This Saturday is World Compliment Day, an international celebration of positivity and promoting the self-esteem of others. Sounds like a pretty easy (not to mention wonderful) event in which to participate, right? Well, if you’ve ever been the recipient of a backhanded compliment, however well-intentioned, you know there are definite “do”s and “don’t”s of complimenting another person. To help you out in this weekend of selfless positivity, we’ve broken down the guidelines to issuing a genuine statement of appreciation.

DO make it specific and follow through

Saying “You’re a great cook” is nice, but saying “I loved that peach cobbler; can I have the recipe?” is even better.

DON’T compliment one thing while degrading another

A classic backhanded compliment is “You’re smarter than you look,” which proves that complimenting one part of a person should never come at the expense of another aspect.

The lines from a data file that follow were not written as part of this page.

/-- The self-test and scan commands run: BIST_RUN starts a test of a fenced island (R583), DFT_BIST_START in RAW, TEST and
RMA alone (R122), a passing BIST_RUN test ends with OK, and a scan request is granted in RAW, TEST and RMA with every
berth and secret cleared and the OTP gate closed (R120). -/
def Obligations.TestAndScanCommandsRun : Prop :=
  (∀ (i : Nat) (s : State), MbReady lcAny s → s.mode ≠ .starting → i < 25 → s.oper 0 = i → s.hasIsland i = true →
    (s.getIsland i).fenced = true → s.bistRunning < 2 → (s.getIsland i).bistRun = 0 →
    exec .bistRun s = .next ((mbOn 0x50 s).setIsland i { s.getIsland i with bistRun := 2 })) ∧
  (∀ (i : Nat) (s : State), s.power = .on → s.lcState = 0 ∨ s.lcState = 1 ∨ s.lcState = 5 → i < 25 →
    s.hasIsland i = true → (∀ j < 27, (s.getIsland j).bistRun ≠ 3 ∧ (s.getIsland j).bistWait ≠ 3) →
    (s.getIsland i).bistRun = 0 →
    exec (.dftBistStart i) s = .next (bistPump (s.setIsland i { s.getIsland i with bistWait := 3 }))) ∧
  (∀ (i : Nat) (s : State), s.power = .on → s.lcState ≠ 0 → s.lcState ≠ 1 → s.lcState ≠ 5 →
    exec (.dftBistStart i) s = .next s) ∧
  (∀ (i : Nat) (pass : Bool) (s : State), s.power = .on → (s.getIsland i).bistRun = 3 →
    exec (.bistComplete i pass) s =
      .next (bistPump (let t := s.setIsland i { s.getIsland i with bistRun := 0, bistFail := !pass }
        { t with fault := { t.fault with dftPass := pass } }))) ∧
  (∀ s : State, s.power = .on → s.auditFull = false → s.fault.scanAck = false →
    s.lcState = 0 ∨ s.lcState = 1 ∨ s.lcState = 5 →
    ∃ t, exec .dftScanReq s = .next t ∧ t.fault.scanAck = true ∧ t.keys.gate = false ∧ t.keys.tagKey = [] ∧
      t.lc.root = [] ∧ t.ent.inst = false ∧ t.ent.drbgKey = [] ∧ t.att.store = {} ∧ t.audit.key = [] ∧
      t.cnt = s.cnt ∧ t.sess = s.sess ∧ t.moor = s.moor) ∧
  (∀ s : State, s.power = .on → s.auditFull = false → s.fault.scanAck = false →
    s.lcState ≠ 0 → s.lcState ≠ 1 → s.lcState ≠ 5 →
    exec .dftScanReq s = .next (raisePriv 34 Status.eLc.code 25 0x2D 0 0
      (bump (faultBase + 0x320) (auditLog 2 .eLc 0x13 0 0 0 0 s))))

/-- After a freeze HELD is 1, SNAP_SEQ has increased by one, SNAP_NS holds the timebase value of the freeze and every
counter's shadow its count; while HELD is 1 a further trigger or FREEZE_AT crossing leaves the shadows as they are, is
counted in MISSED_CNT and clears ARM_AT; the owner's RELEASE clears HELD; and a trigger that follows a release freezes
anew (R586). -/
def Obligations.FreezeHoldsUntilRelease : Prop :=
  (∀ s : State, s.power = .on → s.sound.held = false → s.sound.gtrigEn = true →
    exec .gtrig s = .next { s with
      shadow := s.shadows
      sound := { s.sound with held := true, snapSeq := (s.sound.snapSeq + 1) % 2 ^ 32, snapNs := s.now } }) ∧
  (∀ s : State, s.power = .on → s.sound.held = false → s.sound.armAt = true →
    exec .freezeAt s = .next { s with
      shadow := s.shadows
      time := { s.time with ns := max s.now s.sound.freezeAt }
      sound := { s.sound with
        held := true, snapSeq := (s.sound.snapSeq + 1) % 2 ^ 32, snapNs := max s.now s.sound.freezeAt, armAt := false } }) ∧
  (∀ s : State, s.power = .on → s.sound.held = true → s.sound.gtrigEn = true →
    exec .gtrig s = .next { s with sound := { s.sound with
      missed := min max64 (s.sound.missed + 1), armAt := false } }) ∧
  (∀ s : State, s.power = .on → s.sound.held = true → s.sound.armAt = true →
    exec .freezeAt s = .next { s with
      time := { s.time with ns := max s.now s.sound.freezeAt }
      sound := { s.sound with missed := min max64 (s.sound.missed + 1), armAt := false } }) ∧
  (∀ s : State, s.power = .on → s.auditFull = false → s.isolated 26 = false →
    exec (.snapshotRelease .pf) s = .next { s with sound := { s.sound with held := false } }) ∧
  (∀ s t u : State, s.power = .on → s.sound.held = true → s.sound.gtrigEn = true → s.auditFull = false →
    s.isolated 26 = false → exec (.snapshotRelease .pf) s = .next t → exec .gtrig t = .next u →
    u.sound.held = true ∧ u.sound.snapSeq = (s.sound.snapSeq + 1) % 2 ^ 32 ∧ u.sound.snapNs = s.now ∧
      u.sound.missed = s.sound.missed)

/-- The other commands of the soundings: the owner's REPRO_CLEAR zeroes the reproducibility counts and sets CLEAR_NS
(R275); a trace group's timeout writes what stands in the group's first line (R591); a tenant's write of REPLAY takes
effect where it clears EN or the mode image allows replay, and is counted otherwise (R578). -/
def Obligations.SoundingCommandsRun : Prop :=
  (∀ s : State, s.power = .on → s.auditFull = false → s.isolated 26 = false →
    ∃ t, exec (.reproClear .pf) s = .next t ∧ t.sound.clearNs = s.now ∧ (∀ a ∈ reproCounts, t.count a = 0) ∧
      (∀ a, a ∉ reproCounts → t.count a = s.count a) ∧ { t with cnt := s.cnt, sound := s.sound } = s) ∧
  (∀ (ring : Nat) (s : State), s.power = .on → (s.traceGroup ring).2 ≠ [] →
    exec (.traceGroupTimeout ring) s = .next (settle (
      let g := s.traceGroup ring
      let n := min g.2.length (4 - g.1 % 4)
      let base := if ring = 256 then s.sound.otBase else (s.getMoor ring).adm.metaBase + (s.getMoor ring).adm.offTrace
      submitPiece (.trace ring) { wr := true, addr := base + 32 * g.1, len := 32 * n, buf := (g.2.take n).flatten }
        (if ring = 256 then 256 else ring) 0 false
        { s with sound := { s.sound with groups := Tab.set [] s.sound.groups ring (g.2.drop n) } }))) ∧
  (∀ (m : Master) (t value : Nat) (s : State), s.power = .on → s.tenantOf m = some t → s.auditFull = false →
    s.isolated 26 = false → bit1 0 value = false ∨ s.replayEn = true →
    exec (.replayEnable m value) s = .next (settle
      (s.updWin t (fun w => { w with replay := bit1 0 value, replayCtx := bits 1 20 value })))) ∧
  (∀ (m : Master) (t value : Nat) (s : State), s.power = .on → s.tenantOf m = some t → t < 256 → s.auditFull = false →
    s.isolated 26 = false → bit1 0 value = true → s.replayEn = false →
    exec (.replayEnable m value) s = .next (settle (bump (faultBase + 0x340) s)))

/-- If TB_NS is lower than the last value captured the block keeps its value and counts the event (R112); the timer of a
Harbourmaster core sets its pending bit for source 0 (R539); an error pulse of the event port is counted (R95). -/
def Obligations.TimeAndErrorPulses : Prop :=
  (∀ (ns : Nat) (s : State), s.power = .on → ns < s.now →
    exec (.timebaseBackward ns) s =
      .next { s with sound := { s.sound with tbBack := min max64 (s.sound.tbBack + 1) } }) ∧
  (∀ (ns : Nat) (s : State), s.power = .on → s.now ≤ ns → exec (.timebaseBackward ns) s = .next s) ∧
  (∀ (core : Nat) (s : State), s.power = .on → core < 4 →
    ∃ t, exec (.coreTimerExpiry core) s = .next t ∧ bit1 0 (Tab.get 0 t.ev.hmPend core) = true ∧
      (∀ c, c ≠ core → Tab.get 0 t.ev.hmPend c = Tab.get 0 s.ev.hmPend c) ∧
      { t with ev := { t.ev with hmPend := s.ev.hmPend } } = s) ∧
  (∀ (f : Fn) (s : State), s.power = .on → exec (.evErr f) s = .next (bump (evBase + 0x6018) s))

/-- A read from a reserved range of the control space returns zero, a write to it is ignored and counted in
FAULT.HR_FMT_CNT, and an RSVD offset inside a block reads as zero and ignores writes (R610). -/
def Obligations.ReservedRangesReadZero : Prop :=
  ∀ (x : Access) (b : Nat) (s : State), s.power = .on → s.auditFull = false → x.m ≠ .prity →
    misaligned x.addr x.wide = false → s.reach x.m x.addr = some b →
    (reservedRange b = true →
      exec (.registerRead x) s = .next (emit (.hrRsp x.tag 0) s) ∧
      exec (.registerWrite x) s = .next (settle (bump (faultBase + 0x310) s))) ∧
    (reservedRange b = false → s.unreachable b = false → s.regAt x.m (b / 8 * 8) = none →
      exec (.registerRead x) s = .next (emit (.hrRsp x.tag 0) s) ∧
      exec (.registerWrite x) s = .next (settle s))

/-- A read that a world is not permitted to make returns zero and is counted in the owning unit's permission-fault
counter; it has no other effect (R37). A register that a place does not let the reader see is one; a place outside every
world's reach is another. -/
def Obligations.RefusedReadIsZeroAndCounted : Prop :=
  ∀ (x : Access) (s : State), s.power = .on → s.auditFull = false → x.m ≠ .prity →
    misaligned x.addr x.wide = false →
    (s.reach x.m x.addr = none →
      exec (.registerRead x) s = .next (emit (.hrRsp x.tag 0) (bump (permAddr 0) s))) ∧
    (∀ (b : Nat) (r : Reg), s.reach x.m x.addr = some b → reservedRange b = false → s.unreachable b = false →
      s.regAt x.m (b / 8 * 8) = some r → r.deny = true →
      exec (.registerRead x) s = .next (emit (.hrRsp x.tag 0) (bump (permAddr b) s)))

/-- Register accesses of the host: IDENT.VERSION reads as 2.1 in every state of the block (R15, R16); a misaligned access
is ignored and counted, and reads as zero (R87); the owner's write of a mailbox operand word takes effect while the mailbox
is idle and is counted in REJECT_CNT while it is busy (R336); a mailbox result word, and its read-only status, cannot be
written, and the attempt is counted (R20). -/
def Obligations.HostRegisterAccesses : Prop :=
  (∀ (d tag : Nat) (s : State), s.power = .on → s.auditFull = false → s.isolated 26 = false →
    exec (.registerRead ⟨.pf, 0, true, d, tag⟩) s = .next (emit (.hrRsp tag 0x00020001) s)) ∧
  (∀ (x : Access) (s : State), s.power = .on → s.auditFull = false → x.m ≠ .prity → misaligned x.addr x.wide = true →
    exec (.registerRead x) s = .next (emit (.hrRsp x.tag 0) (bump (faultBase + 0x310) s)) ∧
    exec (.registerWrite x) s = .next (settle (bump (faultBase + 0x310) s))) ∧
  (∀ (i v tag : Nat) (s : State), s.power = .on → s.auditFull = false → s.isolated 26 = false → i < 8 → v < 2 ^ 64 →
    s.mbox.busy = false →
    exec (.registerWrite ⟨.pf, mboxBase + 0x40 + 8 * i, true, v, tag⟩) s =
      .next (settle { s with mbox := { s.mbox with oper := Tab.set 0 s.mbox.oper i v } })) ∧
  (∀ (i v tag : Nat) (s : State), s.power = .on → s.auditFull = false → s.isolated 26 = false → i < 8 → v < 2 ^ 64 →
    s.mbox.busy = true →
    exec (.registerWrite ⟨.pf, mboxBase + 0x40 + 8 * i, true, v, tag⟩) s =
      .next (settle { s with mbox := { s.mbox with reject := min max64 (s.mbox.reject + 1) } }))

/-- PREG_WRITE: the owner writes registers 32 to 255; the incremented wear counter goes to the NV store first (R104), a
worn-out register is refused with E_WEAR and nothing is written (R599), and any other world's write is counted (R20). -/
def Obligations.PersistentRegisterWrites : Prop :=
  ∀ (i value : Nat) (s : State), s.power = .on → s.auditFull = false → s.isolated 26 = false → 32 ≤ i → i < 256 →
    s.audit.nv = [] →
    (Tab.get 0 s.audit.wear i < 100000 →
      exec (.pregWrite .pf i value) s =
        .next (emit (.nvReq true (0x100 + i) (Tab.get 0 s.audit.wear i + 1)) { s with audit := { s.audit with
          nv := [⟨true, 0x100 + i, Tab.get 0 s.audit.wear i + 1, .wear i (value % 2 ^ 64) true⟩] } })) ∧
    (100000 ≤ Tab.get 0 s.audit.wear i →
      exec (.pregWrite .pf i value) s =
        .next { s with audit := { s.audit with pregIdx := i, pregSt := Status.eWear.code } }) ∧
    exec (.pregWrite .prity i value) s = .next (bump (faultBase + 0x340) s)

/-- The ends of requests on the NV and OTP ports. Loss of power between the two writes of a persistent register can only
over-count (R104): the register's own write goes out when its wear counter's has ended. A write that ends with an error
leaves the on-die copy and is logged (R105). A programmed OTP word gains bits and loses none (R107). -/
def Obligations.StoreResponsesRun : Prop :=
  (∀ (i v w data : Nat) (host : Bool) (s : State), s.power = .on →
    s.audit.nv = [⟨true, 0x100 + i, w, .wear i v host⟩] →
    exec (.nvResponse data false) s = .next (raiseHm 5 (emit (.nvReq true i v) { s with audit := { s.audit with
      wear := Tab.set 0 s.audit.wear i (min 100000 w), nv := [⟨true, i, v, .preg i v host⟩] } }))) ∧
  (∀ (i v w data : Nat) (s : State), s.power = .on → s.audit.nv = [⟨true, i, w, .preg i v true⟩] →
    ∃ t, exec (.nvResponse data true) s = .next t ∧ t.audit.preg = s.audit.preg ∧ t.audit.wear = s.audit.wear ∧
      t.audit.pregSt = Status.eIntegrity.code ∧ t.audit.pregIdx = i ∧ t.audit.headSeq = s.audit.headSeq + 1) ∧
  (∀ (a w data : Nat) (s : State), s.power = .on → s.audit.otp = [⟨true, a, w, .program⟩] →
    exec (.otpResponse data) s = .next (settle (raiseHm 4 { s with
      audit := { s.audit with otp := [] }
      lc := { s.lc with otp := Tab.set 0 s.lc.otp a ((Tab.get 0 s.lc.otp a ||| w) % 2 ^ 64) } })))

DO compliment the way someone looks, but stay within the limits of polite society

Do her eyes warm your soul? That’s a beautiful sentiment and you should let her know how you feel. But do those eyes make you so amorous that you feel like a character in 50 Shades of Grey? Perhaps keep that emotion to yourself.

DON’T feel that you need to compliment absolutely everything

Hearing that someone appreciates a meal that you’ve made for them is wonderful, but if they compliment your ability to perform every step of the process (from grinding the pepper to setting the over timer) it begins to sound condescending.

DO learn to accept a compliment with grace

World Compliment Day isn’t, of course, only about giving. On a day such as this, you’re bound to receive a few thoughtful sentiments yourself. While a desire to appear humble may compel you to try and deflect the compliment, that’s actually almost as rude as shouting “Of course I’m gorgeous!” Accepting a compliment with grace means a simple “Thank you.” If the conversation leads into a further discussion, that’s great, but there’s no need to deny the compliment (which is insulting to the giver) or immediately pay it back (which seems disingenuous and will make you both feel awkward). Allow yourself to feel warmed by the nice thing the person has said; that was, after all, their intention in saying it.

DON’T leave anything open to interpretation

Do you admire someone and aspire to one day hold similar accomplishments to them? Don’t say, “I want to be just like you when I’m old.” No matter how well-intentioned your desire to grow into the type of person they are, you can be guaranteed that the only part of that sentence they are going to hear is “old.”

 

Of course, the last thing this day should be about is attempting to follow a rigid set of rules (a rehearsed compliment rarely sounds sincere, anyway), so the most important thing is to let your heart lead you when spreading your messages of joy.

What’s the best compliment you’ve ever been given?